Why is this potentially an important development, in our view? A brief counter-example: When the US enacted the Smoot-Hawley Tariff in 1930, among the most significantly impacted countries was Cuba. Cuba’s economy before 1930 was hugely dependent on the US as a market for sugar exports—but given the increase in sugar duties, it’s estimated some 10% of Cuba’s national income between 1929 and 1933 was effectively erased, which represents roughly a third of the overall decline in Cuba’s GDP over the same period.* And what happened in 1933? Cuba had a revolution, ousted the largely pro-American government and began a slow march toward the revolution of 1956 which installed Fidel Castro and a mostly communist government.

Now, this isn’t in any way to say the increase in US sugar duties was the only negative influence on Cuba’s economy (after all, a global depression was underway) or the Cuban revolution doesn’t happen without those tariffs. But the deleterious effect of the tariff likely played an important role in deepening Cuba’s economic downturn then. And it does highlight the law of unintended consequences and speak powerfully to trade’s efficacy in promoting freer societies more interested in mutually beneficial economic exchange than war—of either the military or trade type.

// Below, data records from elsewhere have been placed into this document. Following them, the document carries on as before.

/-- Round m x 2^e (plus a sticky part) onto the spacing 2^q. A magnitude far below the spacing is replaced by one that rounds alike. -/
def roundAt (mode : RMode) (r : Nat) (neg : Bool) (m : Nat) (e q : Int) (sticky : Bool) : Nat × Bool :=
  if q ≤ e then (m <<< (e - q).toNat, sticky)
  else
    let k := (q - e).toNat
    if Nat.log2 m + 40 ≤ k then (if m == 0 && !sticky then (0, false) else roundShift mode r neg 1 40 true)
    else roundShift mode r neg m k sticky

/-- What an overflow delivers (07 R159). -/
def FpFmt.overflow (f : FpFmt) (mode : RMode) (neg : Bool) : Nat :=
  let s := if neg then f.signBit else 0
  if f.sp ≠ .ieee then s + f.maxBits
  else match mode with
    | .rne | .rna | .sr => s + f.infBits
    | .rtz => s + f.maxBits
    | .rdn => s + (if neg then f.infBits else f.maxBits)
    | .rup => s + (if neg then f.maxBits else f.infBits)

/-- Round(T, x): the encoding and the flags of a rounding into a floating-point format (07 R158-R160). -/
def FpFmt.round (f : FpFmt) (mode : RMode) (r : Nat) (x : XVal) (sticky : Bool := false) : Nat × Flags :=
  match x with
  | .nan sig => if f.sp == .none then (0, fNV) else (f.nanBits, if sig then fNV else 0)
  | .inf neg =>
    let s := if neg then f.signBit else 0
    match f.sp with
    | .ieee => (s + f.infBits, 0)
    | _ => (s + f.maxBits, fNV)
  | .fin neg m e =>
    let s := if neg then f.signBit else 0
    if m == 0 && !sticky then (s, 0)
    else
      let q := max f.qmin (xlog2 m e - (f.m : Int))
      let (n, inexact) := roundAt mode r neg m e q sticky
      let bits := (q - f.qmin).toNat * 2 ^ f.m + n
      if f.maxBits < bits then (f.overflow mode neg, fOF ||| fNX)
      else
        let tiny := bits < 2 ^ f.m
        (s + bits, if inexact then (if tiny then fUF ||| fNX else fNX) else 0)

/-- Round into an integer range (07 R158-R160): a value out of range clamps with NV, a NaN gives 0 with NV. -/
def roundInt (mode : RMode) (r : Nat) (lo hi : Int) (x : XVal) : Int × Flags :=
  match x with
  | .nan _ => (0, fNV)
  | .inf neg => (if neg then lo else hi, fNV)
  | .fin neg m e =>
    if 0 < e ∧ 200 < xlog2 m e ∧ m ≠ 0 then (if neg then lo else hi, fNV)
    else
      let (n, inexact) := roundAt mode r neg m e 0 false
      let v : Int := if neg then -(n : Int) else n
      if v < lo then (lo, fNV) else if hi < v then (hi, fNV) else (v, if inexact then fNX else 0)

/-! ## The generator (07 R162) -/

/-- One step of the generator. -/
def xorshift (x : Word) : Word :=
  let x := x ^^^ (x <<< 13)
  let x := x ^^^ (x >>> 7)
  x ^^^ (x <<< 17)

/-- The random bits of a state. -/
def rbits (x : Word) : Nat := slc x 63 48

/-- A draw in mode SR only (07 R163): the bits and the new state. -/
def drawIf (mode : RMode) (g : Word) : Nat × Word :=
  if mode = .sr then (rbits (xorshift g), xorshift g) else (0, g)

/-! ## Exact arithmetic with its special values (07 R156, R157) -/

/-- An exact result before its rounding, with the flags of its special cases. -/
structure XRes where
  v : XVal
  fl : Flags := 0
  sticky : Bool := false
  deriving DecidableEq, Repr

/-- Round an exact result once. -/
def FpFmt.fin (f : FpFmt) (mode : RMode) (r : Nat) (x : XRes) : Nat × Flags :=
  let (b, fl) := f.round mode r x.v x.sticky
  (b, x.fl ||| fl)

/-- NV when an operand is a signalling NaN (07 R156). -/
def sigFlag (l : List XVal) : Flags := if l.any XVal.isSig then fNV else 0

/-- A NaN result: quiet, with the flags given. -/
def nanRes (fl : Flags) : XRes := { v := .nan false, fl := fl }

/-- The exact sum of two values (07 R157 for zeros and infinities). -/
def xadd (mode : RMode) (x y : XVal) : XRes :=
  match x, y with
  | .nan _, _ => nanRes (sigFlag [x, y])
  | _, .nan _ => nanRes (sigFlag [x, y])
  | .inf a, .inf b => if a == b then { v := .inf a } else nanRes fNV
  | .inf a, _ => { v := .inf a }
  | _, .inf b => { v := .inf b }
  | .fin na ma ea, .fin nb mb eb =>
    if ma == 0 && mb == 0 then
      { v := .fin (if na == nb then na else mode == .rdn) 0 0 }
    else if ma == 0 then { v := y }
    else if mb == 0 then { v := x }
    else
      let e0 := min ea eb
      let t := alignTo na ma ea e0 + alignTo nb mb eb e0
      if t == 0 then { v := .fin (mode == .rdn) 0 0 } else { v := .fin (decide (t < 0)) t.natAbs e0 }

And it doesn’t necessarily mean the opposite happens for Pakistan and India—at least, not immediately. But it’s certainly a step in the right direction and likely leads ultimately and at least to more open communication between the two.

So what’s the benefit for global economies? Well, for now, probably not much. But as India and Pakistan increasingly open to one another, overall economic production in both countries likely goes up, lifting per capita income. And as Pakistanis and Indians earn higher incomes, their demand for consumer goods probably goes up. And it increases their ability to trade for any of those goods in which they lack a comparative advantage (economist for the ability to produce a good more cheaply and efficiently than a competitor). (David Ricardo strikes again!) Which in turn lifts global trade. Now that’s all likely a ways down the road, but overall, this is an interesting development, and one worth watching, in our view—particularly since the announcement seems to be mostly unnoticed.

We’re in a world where one popular perception is that globalization has increased risk. Suffice it to say we don’t think that’s the full story. Fact is, improving trade relations globally can play a significant role in reducing geopolitical risk, while simultaneously aiding economies and consumers. The new deal between India and Pakistan is not a panacea to prevent tension—but it is a significant step forward along the road to better relations. And this deal follows two agreements signed between China and Taiwan the last few years—two more countries with a history of antagonizing one another. Increasing trade ties between nations—especially those with long histories of hatred—represents a key step along the road to both prosperity and peace.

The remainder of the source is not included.